À New York, au moins 15 000 personnes ont remonté la 5e Avenue jusqu'à la 56e Rue, où se trouve la tour Trump, dans laquelle le président élu mardi devait passer la fin de semaine pour préparer son futur gouvernement.

Les manifestants à Los Angeles étaient plus de 10 000 à défiler contre le nouveau président, qui a appelé samedi les Américains à s'unir après une campagne qui a profondément divisé le pays.

«Cela va être un grand moment dans la vie de TOUS les Américains. Nous allons nous unir et nous allons gagner, gagner, gagner!» a-t-il tweeté, au moment où plusieurs milliers de personnes affluaient près de ses bureaux aux cris de «Trump n'est pas mon président» ou «New York vous déteste».

Le réalisateur Michael Moore, critique de Donald Trump, est entré dans la tour pour tenter d'y rencontrer le président désigné, en vain.

Un apôtre du Brexit, Nigel Farage, président du parti britannique europhobe et anti-immigration Ukip, a aussi été vu dans la tour, il a cependant affirmé y être venu en «touriste».

La députée française et nièce de la présidente du Front national Marine Le Pen, Marion Maréchal-Le Pen, a quant à elle tweeté samedi qu'elle répondait «oui à l'invitation de Stephen Bannon, directeur de campagne de Trump, à travailler ensemble».

Ces marques de soutien de l'extrême droite européenne contrastaient avec les premières déclarations de Donald Trump, qui a semblé mettre de l'eau dans son vin. «Je veux un pays où les gens s'aiment les uns les autres», a-t-il déclaré dans un entretien au Wall Street Journal publié vendredi.

Le magnat de l'immobilier, dont la première entrevue télévisée devait être diffusée dimanche par CBS, a suggéré qu'il pourrait amender la réforme de l'assurance maladie dite «Obamacare», qui a permis à 22 millions d'Américains supplémentaires d'avoir une couverture médicale.

Il a aussi jugé qu'enquêter sur Hillary Clinton n'était pas sa priorité. Pendant la campagne il a pourtant répété que la démocrate méritait d'aller «en prison» pour avoir utilisé un serveur privé pour ses courriels quand elle était chef de la diplomatie.

Mouvement de masse

Un peu partout dans les grandes villes du pays, les manifestants s'inquiétaient de la présidence d'un homme qui, durant sa campagne, s'en est pris aux Mexicains, aux immigrés sans papiers et aux musulmans, et a tenu des propos sexistes envers les femmes.
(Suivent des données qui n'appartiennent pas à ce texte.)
/-! ### addMoraine: changes glb, out, regions, flt, moraine -/

@[simp] theorem addMoraine_pending (s : State) (e : MEntry) : (addMoraine s e).pending = s.pending := by
  unfold addMoraine; dsimp only; split
  · split <;> rfl
  · split
    · rfl
    · split
      · rfl
      · split
        · rfl
        · split <;> simp
@[simp] theorem addMoraine_free (s : State) (e : MEntry) : (addMoraine s e).free = s.free := by
  unfold addMoraine; dsimp only; split
  · split <;> rfl
  · split
    · rfl
    · split
      · rfl
      · split
        · rfl
        · split <;> simp
@[simp] theorem addMoraine_ids (s : State) (e : MEntry) : (addMoraine s e).ids = s.ids := by
  unfold addMoraine; dsimp only; split
  · split <;> rfl
  · split
    · rfl
    · split
      · rfl
      · split
        · rfl
        · split <;> simp
@[simp] theorem addMoraine_mem (s : State) (e : MEntry) : (addMoraine s e).mem = s.mem := by
  unfold addMoraine; dsimp only; split
  · split <;> rfl
  · split
    · rfl
    · split
      · rfl
      · split
        · rfl
        · split <;> simp
@[simp] theorem addMoraine_prog (s : State) (e : MEntry) : (addMoraine s e).prog = s.prog := by
  unfold addMoraine; dsimp only; split
  · split <;> rfl
  · split
    · rfl
    · split
      · rfl
      · split
        · rfl
        · split <;> simp
@[simp] theorem addMoraine_poison (s : State) (e : MEntry) : (addMoraine s e).poison = s.poison := by
  unfold addMoraine; dsimp only; split
  · split <;> rfl
  · split
    · rfl
    · split
      · rfl
      · split
        · rfl
        · split <;> simp
@[simp] theorem addMoraine_mills (s : State) (e : MEntry) : (addMoraine s e).mills = s.mills := by
  unfold addMoraine; dsimp only; split
  · split <;> rfl
  · split
    · rfl
    · split
      · rfl
      · split
        · rfl
        · split <;> simp
@[simp] theorem addMoraine_cores (s : State) (e : MEntry) : (addMoraine s e).cores = s.cores := by
  unfold addMoraine; dsimp only; split
  · split <;> rfl
  · split
    · rfl
    · split
      · rfl
      · split
        · rfl
        · split <;> simp
@[simp] theorem addMoraine_race (s : State) (e : MEntry) : (addMoraine s e).race = s.race := by
  unfold addMoraine; dsimp only; split
  · split <;> rfl
  · split
    · rfl
    · split
      · rfl
      · split
        · rfl
        · split <;> simp
@[simp] theorem addMoraine_hop (s : State) (e : MEntry) : (addMoraine s e).hop = s.hop := by
  unfold addMoraine; dsimp only; split
  · split <;> rfl
  · split
    · rfl
    · split
      · rfl
      · split
        · rfl
        · split <;> simp
@[simp] theorem addMoraine_pond (s : State) (e : MEntry) : (addMoraine s e).pond = s.pond := by
  unfold addMoraine; dsimp only; split
  · split <;> rfl
  · split
    · rfl
    · split
      · rfl
      · split
        · rfl
        · split <;> simp
@[simp] theorem addMoraine_sluice (s : State) (e : MEntry) : (addMoraine s e).sluice = s.sluice := by
  unfold addMoraine; dsimp only; split
  · split <;> rfl
  · split
    · rfl
    · split
      · rfl
      · split
        · rfl
        · split <;> simp
@[simp] theorem addMoraine_links (s : State) (e : MEntry) : (addMoraine s e).links = s.links := by
  unfold addMoraine; dsimp only; split
  · split <;> rfl
  · split
    · rfl
    · split
      · rfl
      · split
        · rfl
        · split <;> simp
@[simp] theorem addMoraine_snow (s : State) (e : MEntry) : (addMoraine s e).snow = s.snow := by
  unfold addMoraine; dsimp only; split
  · split <;> rfl
  · split
    · rfl
    · split
      · rfl
      · split
        · rfl
        · split <;> simp
@[simp] theorem addMoraine_pwr (s : State) (e : MEntry) : (addMoraine s e).pwr = s.pwr := by
  unfold addMoraine; dsimp only; split
  · split <;> rfl
  · split
    · rfl
    · split
      · rfl
      · split
        · rfl
        · split <;> simp
@[simp] theorem addMoraine_clk (s : State) (e : MEntry) : (addMoraine s e).clk = s.clk := by
  unfold addMoraine; dsimp only; split
  · split <;> rfl
  · split
    · rfl
    · split
      · rfl
      · split
        · rfl
        · split <;> simp
@[simp] theorem addMoraine_thm (s : State) (e : MEntry) : (addMoraine s e).thm = s.thm := by
  unfold addMoraine; dsimp only; split
  · split <;> rfl
  · split
    · rfl
    · split
      · rfl
      · split
        · rfl
        · split <;> simp
@[simp] theorem addMoraine_frn (s : State) (e : MEntry) : (addMoraine s e).frn = s.frn := by
  unfold addMoraine; dsimp only; split
  · split <;> rfl
  · split
    · rfl
    · split
      · rfl
      · split
        · rfl
        · split <;> simp
@[simp] theorem addMoraine_bst (s : State) (e : MEntry) : (addMoraine s e).bst = s.bst := by
  unfold addMoraine; dsimp only; split
  · split <;> rfl
  · split
    · rfl
    · split
      · rfl
      · split
        · rfl
        · split <;> simp
@[simp] theorem addMoraine_bootno (s : State) (e : MEntry) : (addMoraine s e).bootno = s.bootno := by
  unfold addMoraine; dsimp only; split
  · split <;> rfl
  · split
    · rfl
    · split
      · rfl
      · split
        · rfl
        · split <;> simp
@[simp] theorem addMoraine_mlr (s : State) (e : MEntry) : (addMoraine s e).mlr = s.mlr := by
  unfold addMoraine; dsimp only; split
  · split <;> rfl
  · split
    · rfl
    · split
      · rfl
      · split
        · rfl
        · split <;> simp
@[simp] theorem addMoraine_sec (s : State) (e : MEntry) : (addMoraine s e).sec = s.sec := by
  unfold addMoraine; dsimp only; split
  · split <;> rfl
  · split
    · rfl
    · split
      · rfl
      · split
        · rfl
        · split <;> simp
@[simp] theorem addMoraine_realms (s : State) (e : MEntry) : (addMoraine s e).realms = s.realms := by
  unfold addMoraine; dsimp only; split
  · split <;> rfl
  · split
    · rfl
    · split
      · rfl
      · split
        · rfl
        · split <;> simp
@[simp] theorem addMoraine_pins (s : State) (e : MEntry) : (addMoraine s e).pins = s.pins := by
  unfold addMoraine; dsimp only; split
  · split <;> rfl
  · split
    · rfl
    · split
      · rfl
      · split
        · rfl
        · split <;> simp
@[simp] theorem addMoraine_glb_st (s : State) (e : MEntry) : (addMoraine s e).glb.st = s.glb.st := by
  unfold addMoraine; dsimp only; split
  · split <;> rfl
  · split
    · rfl
    · split
      · rfl
      · split
        · rfl
        · split <;> simp
@[simp] theorem addMoraine_glb_bootcode (s : State) (e : MEntry) : (addMoraine s e).glb.bootcode = s.glb.bootcode := by
  unfold addMoraine; dsimp only; split
  · split <;> rfl
  · split
    · rfl
    · split
      · rfl
      · split
        · rfl
        · split <;> simp
@[simp] theorem addMoraine_glb_fgrade (s : State) (e : MEntry) : (addMoraine s e).glb.fgrade = s.glb.fgrade := by
  unfold addMoraine; dsimp only; split
  · split <;> rfl
  · split
    · rfl
    · split
      · rfl
      · split
        · rfl
        · split <;> simp
@[simp] theorem addMoraine_glb_subsys (s : State) (e : MEntry) : (addMoraine s e).glb.subsys = s.glb.subsys := by
  unfold addMoraine; dsimp only; split
  · split <;> rfl
  · split
    · rfl
    · split
      · rfl
      · split
        · rfl
        · split <;> simp
@[simp] theorem addMoraine_glb_time (s : State) (e : MEntry) : (addMoraine s e).glb.time = s.glb.time := by
  unfold addMoraine; dsimp only; split
  · split <;> rfl
  · split
    · rfl
    · split
      · rfl
      · split
        · rfl
        · split <;> simp
@[simp] theorem addMoraine_glb_serial (s : State) (e : MEntry) : (addMoraine s e).glb.serial = s.glb.serial := by
  unfold addMoraine; dsimp only; split
  · split <;> rfl
  · split
    · rfl
    · split
      · rfl
      · split
        · rfl
        · split <;> simp
@[simp] theorem addMoraine_glb_mask (s : State) (e : MEntry) : (addMoraine s e).glb.mask = s.glb.mask := by
  unfold addMoraine; dsimp only; split
  · split <;> rfl
  · split
    · rfl
    · split
      · rfl
      · split
        · rfl
        · split <;> simp
@[simp] theorem addMoraine_glb_msix (s : State) (e : MEntry) : (addMoraine s e).glb.msix = s.glb.msix := by
  unfold addMoraine; dsimp only; split
  · split <;> rfl
  · split
    · rfl
    · split
      · rfl
      · split
        · rfl
        · split <;> simp
@[simp] theorem addMoraine_glb_speed (s : State) (e : MEntry) : (addMoraine s e).glb.speed = s.glb.speed := by
  unfold addMoraine; dsimp only; split
  · split <;> rfl
  · split
    · rfl
    · split
      · rfl
      · split
        · rfl
        · split <;> simp
@[simp] theorem addMoraine_glb_width (s : State) (e : MEntry) : (addMoraine s e).glb.width = s.glb.width := by
  unfold addMoraine; dsimp only; split
  · split <;> rfl
  · split
    · rfl
    · split
      · rfl
      · split
        · rfl
        · split <;> simp
@[simp] theorem addMoraine_glb_flit (s : State) (e : MEntry) : (addMoraine s e).glb.flit = s.glb.flit := by
  unfold addMoraine; dsimp only; split
  · split <;> rfl
  · split
    · rfl
    · split
      · rfl
      · split
        · rfl
        · split <;> simp
@[simp] theorem addMoraine_glb_late (s : State) (e : MEntry) : (addMoraine s e).glb.late = s.glb.late := by
  unfold addMoraine; dsimp only; split
  · split <;> rfl
  · split
    · rfl
    · split
      · rfl
      · split
        · rfl
        · split <;> simp
@[simp] theorem addMoraine_glb_busMaster (s : State) (e : MEntry) : (addMoraine s e).glb.busMaster = s.glb.busMaster := by
  unfold addMoraine; dsimp only; split
  · split <;> rfl
  · split
    · rfl
    · split
      · rfl
      · split
        · rfl
        · split <;> simp
@[simp] theorem addMoraine_glb_d3 (s : State) (e : MEntry) : (addMoraine s e).glb.d3 = s.glb.d3 := by
  unfold addMoraine; dsimp only; split
  · split <;> rfl
  · split
    · rfl
    · split
      · rfl
      · split
        · rfl
        · split <;> simp
@[simp] theorem addMoraine_glb_fw (s : State) (e : MEntry) : (addMoraine s e).glb.fw = s.glb.fw := by
  unfold addMoraine; dsimp only; split
  · split <;> rfl
  · split
    · rfl
    · split
      · rfl
      · split
        · rfl
        · split <;> simp
@[simp] theorem addMoraine_glb_dma (s : State) (e : MEntry) : (addMoraine s e).glb.dma = s.glb.dma := by
  unfold addMoraine; dsimp only; split
  · split <;> rfl
  · split
    · rfl
    · split
      · rfl
      · split
        · rfl
        · split <;> simp
@[simp] theorem addMoraine_glb_readies (s : State) (e : MEntry) : (addMoraine s e).glb.readies = s.glb.readies := by
  unfold addMoraine; dsimp only; split
  · split <;> rfl
  · split
    · rfl
    · split
      · rfl
      · split
        · rfl
        · split <;> simp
«Je veux un président qui unit et ne divise pas les gens», a expliqué à l'AFP Nadia Sisneros, 29 ans, d'origine mexicaine, venue manifester près de la tour Trump. «J'ai peur parce que je suis une immigrée. J'ai vécu dans ce pays toute ma vie, je ne veux pas revenir dans un pays que je ne connais pas.»

Des manifestants défilaient aussi dans les rues de Los Angeles, comme la veille.

Donald Trump a constitué vendredi l'équipe de transition chargée de mettre sur pied, d'ici sa prise de fonctions le 20 janvier, sa nouvelle administration, dans laquelle son vice-président désigné Mike Pence est promis à «un grand rôle», a-t-il précisé au WSJ.

M. Pence a pris en main cette équipe, forte de soutiens indéfectibles : l'ex-maire de New York, Rudy Giuliani, l'ex-président de la Chambre des représentants, Newt Gingrich, et un sénateur en pointe contre l'immigration illégale, Jeff Sessions.

Plus surprenant, trois enfants adultes de Donald Trump - Ivanka, Donald fils et Eric - en font aussi partie, ainsi que le mari d'Ivanka, Jared Kushner.

Beaucoup dans cette équipe sont membres de l'establishment qu'il a tant décrié pendant sa campagne.

Après avoir parlé avec la Britannique Theresa May et l'Israélien Benyamin Nétanyahou, le président désigné s'est entretenu vendredi avec le président français François Hollande notamment de Syrie et de climat.

«J'ai une vision différente de beaucoup de gens sur la Syrie», a dit Donald Trump au WSJ, suggérant qu'il fallait lutter davantage contre le groupe État islamique.